The Canadian Dental Association supports the appropriate use of fluorides in the prevention of dental caries as one of the most successful preventive health measures in the history of health care. The availability of fluorides from a variety of sources, however, is a current reality which the practising dentist needs to take into account in dealing with patients. This is particularly true of children under the age of six, where exposure to more fluoride than is required simply to prevent dental caries can cause dental fluorosis. There is no evidence of any health problems being created by such exposure, but it is prudent to attempt to limit exposure to the optimal levels required for continuing dental caries protection. Current levels of fluoride intake from all sources are difficult to establish for any given area, but the dentist should consider general intake to the extent possible in recommending fluoride supplementation.

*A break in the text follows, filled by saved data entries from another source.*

def State.layerSource (s : State) (g l : Nat) : Option Source :=
  let q := 4 * g + l
  if s.ingestFed g l then ((s.ring q).find? (fun f => f.reading)).map (s.ringSource g l)
  else
    let x := s.fqueue q
    match x.showing with
    | none => none
    | some n =>
      let other := match x.held with
        | some h => if x.fallback then none else some ((x.slot h).base.toNat, (x.slot h).stride.toNat)
        | none => none
      some { base := (x.slot n).base.toNat, stride := (x.slot n).stride.toNat, other := other, stream := none }

/-- How a line of a source stands (R61). -/
inductive LineState where
  /-- not resolved yet -/
  | unresolved
  /-- written -/
  | good
  /-- failed its crc or never arrived: taken from the previous frame -/
  | lost
  deriving DecidableEq, Repr

/-- A line of a plane of a source: of an open frame, by the lines of that plane that have arrived (R61). -/
def State.lineState (s : State) (c : Source) (chroma : Bool) (y : Nat) : LineState :=
  match c.stream with
  | none => .good
  | some k =>
    let marks := if chroma then (s.stream k).chroma else (s.stream k).luma
    let m := tabGet (fun _ => 0) marks y
    if m = 1 then .good else if m = 2 ∨ marks.any (fun e => decide (y < e.1) && e.2 == 1) then .lost else .unresolved

/-- Bytes of a line of a source at a place given by base and stride: of the frame before where the line is lost, zeros where there is
none (R51), and replaced where it is poisoned (R262). -/
def State.sourceBytes (s : State) (c : Source) (chroma : Bool) (y : Nat) (addr : Nat → Nat → Nat) (n : Nat) : Option (List Byte) :=
  let a := addr c.base c.stride
  let other := c.other.map (fun o => s.bytes (addr o.1 o.2) n)
  match s.lineState c chroma y with
  | .unresolved => none
  | .lost => some (other.getD (List.replicate n 0))
  | .good => if s.rangePoisoned a n then other else some (s.bytes a n)

/-- One chroma sample pair at chroma position (cx, cy), limited to the plane. -/
def State.chromaAt (s : State) (c : Source) (f w h : Nat) (cx cy : Int) : Option (Nat × Nat) :=
  let x := (clampI cx 0 (w / 2 - 1)).toNat
  let y := (clampI cy 0 ((chromaLines f h : Nat) - 1)).toNat
  let bpp := bytesPerPixel f
  (s.sourceBytes c true y (fun b st => chromaLine b st h y + x * 2 * bpp) (2 * bpp)).map (fun l =>
    if f = 6 then (bits (leNat l) 0 8 * 4, bits (leNat l) 8 8 * 4) else (bits (leNat l) 0 10, bits (leNat l) 16 10))

/-- Two options combined. -/
def both {α β : Type} : Option α → Option β → Option (α × β)
  | some a, some b => some (a, b)
  | _, _ => none

/-- The weighted sum of two chroma pairs, in sixteenths. -/
def mixChroma (a b : Nat × Nat) (wa wb : Nat) : Nat × Nat := (a.1 * wa + b.1 * wb, a.2 * wa + b.2 * wb)

/-- Chroma at a luma position, in units of 1/8 of a 10-bit step (R58). -/
def State.chromaFull (s : State) (c : Source) (f w h x y : Nat) : Option (Nat × Nat) :=
  let row := fun cy : Int =>
    (both (s.chromaAt c f w h (x / 2 : Nat) cy) (s.chromaAt c f w h ((x / 2 + x % 2 : Nat) : Int) cy)).map
      (fun p => mixChroma p.1 p.2 1 1)
  if isYc420 f then
    let j : Int := (y / 2 : Nat)
    (both (row j) (row (if y % 2 = 0 then j - 1 else j + 1))).map (fun p => mixChroma p.1 p.2 3 1)
  else (row (y : Nat)).map (fun p => mixChroma p (0, 0) 4 0)

/-- Kr and Kb of the matrices of R58, in ten-thousandths. -/
def ycCoeffs (m : Nat) : Nat × Nat := if m = 0 then (2126, 722) else if m = 1 then (2627, 593) else (2990, 1140)

/-- A rational rounded to nearest and limited to 16 bits. -/
def to16 (r : Rat) : Nat := (clampI ((r + 1 / 2).floor) 0 65535).toNat

/-- YC to RGB: `y` in 10-bit steps (8-bit ones scaled by 4), `cb` and `cr` in eighths of a 10-bit step. The result is
rounded once (log 13). In full range luma spans 0 to the greatest code, 1023, or 1020 for 8-bit ones scaled, and chroma spans as
much about 512: DESIGN CHOICE, log 146. -/
def ycToRgb (m : Nat) (full eight : Bool) (y cb cr : Nat) : Nat × Nat × Nat :=
  let top : Rat := if eight then 1020 else 1023
  let yy : Rat := if full then (y : Rat) / top else ((y : Rat) - 64) / 876
  let span : Rat := if full then top else 896
  let u : Rat := ((cb : Rat) / 8 - 512) / span
  let v : Rat := ((cr : Rat) / 8 - 512) / span
  let (kr, kb) := ycCoeffs m
  let r : Rat := kr / 10000
  let b : Rat := kb / 10000
  let red := yy + 2 * (1 - r) * v
  let blue := yy + 2 * (1 - b) * u
  let green := (yy - r * red - b * blue) / (1 - r - b)
  (to16 (red * 65535), to16 (green * 65535), to16 (blue * 65535))
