/-- R115: the loft. -/
def State.r115 (_ v : State) : Nat :=
  let l := v.storeHeads
  firstCode [failIf (l.any (fun h => decide (2048 < (v.window h).2))) E_RANGE,
    failIf (overlaps (l.map v.window) || l.any (fun h => (v.oldWindows h).any (fun o => overlaps [v.window h, o]))) E_CONFLICT,
    failIf (l.any (fun h => decide (v.fld (TS_LOFT_WIN_win_size h) < v.loftNeed h))) E_CAPACITY,
    failIf (decide ((4640000000000 : Rat) < (v.planesOn.map v.loftDemand).sum)) E_CAPACITY]

/-! ## Sequences -/

/-- R119 again at a commit or enable. -/
def State.r119 (s v : State) : Nat :=
  codeOver (s.planeHeads v) (fun h => (v.seqRefusal h (v.fld (SQ_CTRL_seq_bank h))).1)

/-- The number of positions of a head's pixel shift (R135). -/
def State.shiftPositions (s : State) (h : Nat) : Nat := 2 ^ s.fld (SQ_CTRL_shift_positions h)

/-- R135: the SHIFT slots of a list. -/
def State.shiftCode (v : State) (h : Nat) (l : List Slot) : Nat :=
  let n := v.shiftPositions h
  let sh := (l.filter (fun k => k.op == opShift)).map (·.plane)
  firstCode [failIf (sh.length != (if n = 1 then 0 else n) || repeats sh || sh.any (fun p => decide (n ≤ p))) E_BAD_ARG,
    failIf (!sh.isEmpty && !v.globalPhase h) E_CONFLICT]

/-- The list of the bank that a running head plays now, where a commit swaps it (R130). -/
def State.oldSlots (s v : State) (h : Nat) : List Slot :=
  if s.headOn h && s.rasterOn (s.groupOf h) then s.slotsOf h else v.slotsOf h

/-- R120, with R125, R130 and R135. -/
def State.r120 (s v : State) : Nat :=
  codeOver (s.planeHeads v) (fun h =>
    let l := v.slotsOf h
    let caps := (v.port (h + 2)).caps.toNat
    let known := v.flag (HD_RVH_STATUS_caps_valid h)
    firstCode [failIf (l.any (fun k => k.op == opLight && !(v.planes h).contains k.plane)) E_BAD_ARG,
      failIf (l.any (fun k => (v.banksOf h k.prim).isEmpty)) E_CONFLICT,
      failIf (v.nBands h == 0) E_ZERO, failIf (decide (32 < v.nBands h)) E_RANGE,
      failIf (known && decide (bits caps 32 8 < v.nBands h)) E_CONFLICT,
      failIf (known && v.globalPhase h && !bitOf caps 50) E_CONFLICT,
      failIf (!v.zoneLit h && decide (1 < v.nBands h) && !v.globalPhase h) E_CONFLICT,
      failIf (decide (v.minTicks h < v.listTicks h l)) E_RANGE,
      failIf (decide (v.scheduleSlack h l l < 0) || decide (v.scheduleSlack h (s.oldSlots v h) l < 0)) E_CAPACITY,
      v.shiftCode h l])

/-- R122: a slot that resets outlasts the settle. -/
def State.r122 (s v : State) : Nat :=
  codeOver (s.planeHeads v) (fun h => failIf ((v.slotsOf h).any (fun k =>
    k.op == opLight && !k.hold && decide (k.duration ≤ v.fld (SQ_SETTLE_settle_ticks h)))) E_RANGE)

/-- The lit time in ticks of a slot that lights: LIGHT and MEASURE slots. -/
def State.windowTicks (s : State) (h : Nat) (k : Slot) : Nat := if k.op = opMeasure then k.duration else s.litTicks h k

/-- R163: a lit window has at least 2 ticks. -/
def State.r163 (s v : State) : Nat :=
  codeOver (s.planeHeads v) (fun h => failIf ((v.slotsOf h).any (fun k =>
    (k.op == opLight || k.op == opMeasure) && decide (v.windowTicks h k < 2))) E_RANGE)

/-! ## Line mode -/

def State.planeComps (s : State) (h : Nat) : List Nat := s.comps h

/-- R142. -/
def State.r142 (s v : State) : Nat :=
  codeOver (s.lineHeads v) (fun h =>
    let g := v.groupOf h
    let fb := v.fld (LM_SCAN_flyback_sweeps h)
    firstCode [failIf (v.vActive g % v.fld (LM_CTRL_beams h) != 0) E_RANGE, failIf (fb == 0) E_ZERO, failIf (fb == 1) E_RANGE,
      failIf (v.hActive g != v.tableCount h (v.fld (LM_CTRL_table_bank h))) E_CONFLICT,
      failIf ((List.range (v.fld (LM_CTRL_channels h))).any (fun c => !(v.comps h).contains (v.chanComp h c))) E_CONFLICT])

/-- R143. -/
def State.r143 (s v : State) : Nat :=
  codeOver (s.lineHeads v) (fun h =>
    let bank := v.fld (LM_CTRL_table_bank h)
    let last := v.emission h bank (v.tableCount h bank - 1) + (v.sfld (LM_TRIM_rev_trim h)).natAbs
    let centre := v.fld (LM_CENTRE_centre_fs h)
    firstCode [failIf (decide (v.halfMinTu h ≤ ((max centre last * tuFine : Nat) : Rat))) E_RANGE,
      failIf (v.flag (HD_RVH_STATUS_caps_valid h) && v.sweepFail h (v.tAct h)) E_CAPACITY])

/-! ## Strings and banks -/

def State.banksOn (s : State) : List Nat := (List.range 8).filter s.bankOn
def State.stringsOn (s : State) : List Nat := (List.range 64).filter (fun n => s.flag (LS_STRING0_enable n))

/-- R158. -/
def State.r158 (_ v : State) : Nat :=
  firstCode [failIf (v.banksOn.any (fun b => decide (16 < (v.members b).length))) E_CAPACITY,
    failIf (repeats (v.stringsOn.map (fun n =>
      (v.fld (LS_STRING0_port n), v.fld (LS_STRING0_addr n), v.fld (LS_STRING0_chan n))))) E_CONFLICT,
    failIf (v.banksOn.any (fun b => decide (4 ≤ v.bankGroup b) || v.lineMode (v.fld (LS_BANK0_head b)))) E_CONFLICT]

/-- R159: bus limits of an enabled bank. -/
def State.r159 (_ v : State) : Nat :=
  codeOver v.banksOn (fun b => firstCode [failIf (v.fld (LS_BANK3_vbus_max_mv b) == 0) E_ZERO,
    failIf (decide (v.fld (LS_BANK3_vbus_max_mv b) < v.fld (LS_BANK3_vbus_min_mv b))) E_RANGE])

/-- R160: mask bits beyond the members. -/
def State.r160 (_ v : State) : Nat :=
  codeOver v.banksOn (fun b => failIf ((List.range 15).any (fun w =>
    decide (2 ^ (v.members b).length ≤ v.fld (LS_LEVEL_mask b w)))) E_BAD_ARG)

/-- The timed outputs in use: strings, selects and PWM outputs (R161, R192, R223). -/
def State.outUsers (s : State) : List Nat :=
  s.stringsOn.map s.strOut ++ ((List.range 4).filter s.matrixOn).flatMap s.selects ++
  ((List.range 64).filter (fun l => s.loopOn l && s.fld (CE_LOOP00_out_kind l) == 2)).map
    (fun l => s.fld (CE_LOOP05_out_index l))

/-- R161: one user to a timed output. -/
def State.r161 (_ v : State) : Nat := failIf (repeats v.outUsers) E_CONFLICT

/-- R165: one enabled bank, and no loops, to a lowest-wins group. -/
def State.r165 (_ v : State) : Nat :=
  failIf (repeats (v.banksOn.map (fun b => v.fld (LS_BANK7_lw_group b))) ||
    v.banksOn.any (fun b => !(v.lwMembers (v.fld (LS_BANK7_lw_group b))).isEmpty)) E_CONFLICT

/-- R168: the bus converter of a bank being enabled reports the linear mode. -/
def State.r168 (s v : State) : Nat :=
  codeOver v.banksOn (fun b => failIf (!s.bankOn b && decide (32 ≤ (v.voutMode b).toNat)) E_CONFLICT)

/-! ## Matrices -/

def State.matricesOn (s : State) : List Nat := (List.range 4).filter s.matrixOn
def State.matHead (s : State) (z : Nat) : Nat := s.fld (ZN_MAT0_head z)

/-- R189: each matrix has a plane-mode head of its own, lit by its supply bank alone. -/
def State.r189 (_ v : State) : Nat :=
  failIf (repeats (v.matricesOn.map v.matHead) ||
    v.matricesOn.any (fun z => v.lineMode (v.matHead z) ||
      v.fld (LS_BANK0_head (v.fld (ZN_MAT0_supply_bank z))) != v.matHead z ||
      v.banksOn.any (fun b => b != v.fld (ZN_MAT0_supply_bank z) && v.fld (LS_BANK0_head b) == v.matHead z))) E_CONFLICT

/-- R191: band-locked. -/
def State.r191 (_ v : State) : Nat :=
  codeOver v.matricesOn (fun z =>
    let h := v.matHead z
    failIf (v.zy z % v.nBands h != 0 || v.zb z * v.zoneH h != v.bandRows h || v.zb z % v.mux z != 0) E_CONFLICT)

/-- R193: the drivers of a matrix. -/
def State.r193 (_ v : State) : Nat :=
  codeOver v.matricesOn (fun z =>
    let own := (v.zoneDrvs z).map (v.zoneDriver z)
    let others := (v.stringsOn.map (fun n => (v.fld (LS_STRING0_port n), v.fld (LS_STRING0_addr n)))) ++
      (v.matricesOn.filter (· != z)).flatMap (fun y => (v.zoneDrvs y).map (v.zoneDriver y))
    firstCode [failIf (v.zx z * v.groupRows z % v.fld (ZN_MAT4_chans z) != 0) E_CONFLICT,
      failIf (own.any (fun d => decide (7 < d.1) || decide (0x7E < d.2))) E_RANGE,
      failIf (own.any others.contains) E_CONFLICT])

/-- R194: the contexts of a matrix. -/
def State.r194 (_ v : State) : Nat :=
  let range := fun z => (v.fld (ZN_MAT2_ctx_base z), v.fld (ZN_MAT2_ctx_base z) + v.zx z * v.zy z)
  firstCode [failIf (v.matricesOn.any (fun z => decide (40960 < (range z).2))) E_CAPACITY,
    failIf (overlaps (v.matricesOn.map range)) E_CONFLICT]

/-! ### The schedule of a matrix on the driver bus (R199) -/

/-- A bit time of a port in tu. -/
def State.bitTu (s : State) (p : Nat) : Nat := 40000 * 2 ^ s.fld (DB_PORT0_rate p)

/-- The wire time of `n` bytes on a port. -/
def State.bytesTu (s : State) (p n : Nat) : Nat :=
  ceilDiv n (if s.flag (DB_PORT0_lanes4 p) then 4 else 1) * 8 * s.bitTu p

/-- The least gap before the device's next frame (R174). -/
def State.gapTu (s : State) (p : Nat) : Nat := 16 * s.bitTu p

/-- An exchange of a request of `n` payload bytes that is answered at once with an ACK, with the gap after it. -/
def State.exchangeTu (s : State) (p n : Nat) : Nat :=
  s.bytesTu p (n + 5) + 8 * s.bitTu p + s.bytesTu p 6 + s.gapTu p

/-- The starts of a band's slots in a frame, in ticks from A_n. -/
def slotStarts : List Slot → Nat → List (Slot × Nat)
  | [], _ => []
  | k :: t, a => (k, a) :: slotStarts t (a + k.duration)

/-- The largest latch delay of the drivers of a band, in tu; IDENT gives it in units of 100 ns (R175). -/
def State.bandDelay (s : State) (z b : Nat) : Nat :=
  ((s.bandDrvs z b).map (fun d => let pa := s.zoneDriver z d
    (s.driver (drvKey pa.1 pa.2)).delay)).foldl max 0 * 100 * tuNs

/-- The instants at which the ZONE_STEPs of band `b` end, in tu from A_n. -/
def State.stepEnds (s : State) (z b : Nat) : List Int :=
  let h := s.matHead z
  (slotStarts (s.slotsOf h) (s.bandStart h b)).flatMap (fun e =>
    let k := e.1
    if k.op = opLight ∨ k.op = opMeasure then
      let on := if k.op = opLight ∧ !k.hold then e.2 + s.fld (SQ_SETTLE_settle_ticks h) else e.2
      (s.rowWindows z k (32 * on) (32 * s.windowTicks h k)).map (fun r =>
        ((r.2.1 * tuFine : Nat) : Int) - (s.winnowFine z * tuFine + s.bandDelay z b : Nat))
    else [])

/-- Whether a sorted list of frames of length `len` that must end at given instants leaves the gap between them. -/
def stepsFit (len gap : Int) : List Int → Bool
  | a :: b :: t => decide (a + gap + len ≤ b) && stepsFit len gap (b :: t)
  | _ => true

/-- The end of an exchange that may start at `at0`, held back from the frames that it would delay. -/
def heldEnd (len stepLen gap : Int) : List Int → Int → Int
  | [], at0 => at0 + len
  | e :: t, at0 => if e + gap ≤ at0 ∨ at0 + len ≤ e - stepLen then heldEnd len stepLen gap t at0
      else heldEnd len stepLen gap t (e + gap)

The following suggestions are consistent with these principles:
1. Fluoride supplements are only required for high dental caries risk patients and may be unnecessary if the patient is receiving adequate fluoride from other sources.
2. Before prescribing fluoride supplements, a thorough clinical examination, dental caries risk assessment and informed consent with patients/caregivers are required.
3. The Canadian Consensus Conference on the Appropriate Use of Fluoride Supplements for the Prevention of Dental Caries in Children, held in November 1997 suggested that high caries risk individuals or groups may include those who do not brush their teeth (or have them brushed) with a fluoridated dentifrice twice a day or those who are assessed as susceptible to high caries activity because of community or family history, etc.
4. The estimation of fluoride exposure from all sources should include use of fluoridated dentifrice and all home and child care water sources. Dentists should be aware of the average fluoride exposure in their area. The possible impact of fluoride reducing factors within the home such as the use of unfluoridated bottled water of some reverse osmosis devices should be taken into account.
5. Lozenges or chewable tablets are the preferred forms of fluoride supplementation. Drops may be required for individual patients with special needs.
6. The use of fluoride supplements before the eruption of the first permanent tooth is generally not recommended. When, on an individual basis, the benefit of supplemental fluoride outweighs the risk of dental fluorosis, practitioners may elect to use these supplements at appropriate dosages on younger children. In doing so, the total daily fluoride intake from all sources should not exceed 0.05-0.07 mg F / kg body weight in order to minimize the risk of dental fluorosis.
7. Following the eruption of the first permanent tooth and the associated decrease in the risk of dental fluorosis at this stage of development, fluoride supplements in the form of lozenges or chewable tablets may be used to deliver an intra-oral fluoride dose. A lozenge or chewable tablet containing 1 mg fluoride delivers the same amount of fluoride intra-orally as brushing with an average load (1 gm) of a 1000 ppm fluoride dentifrice.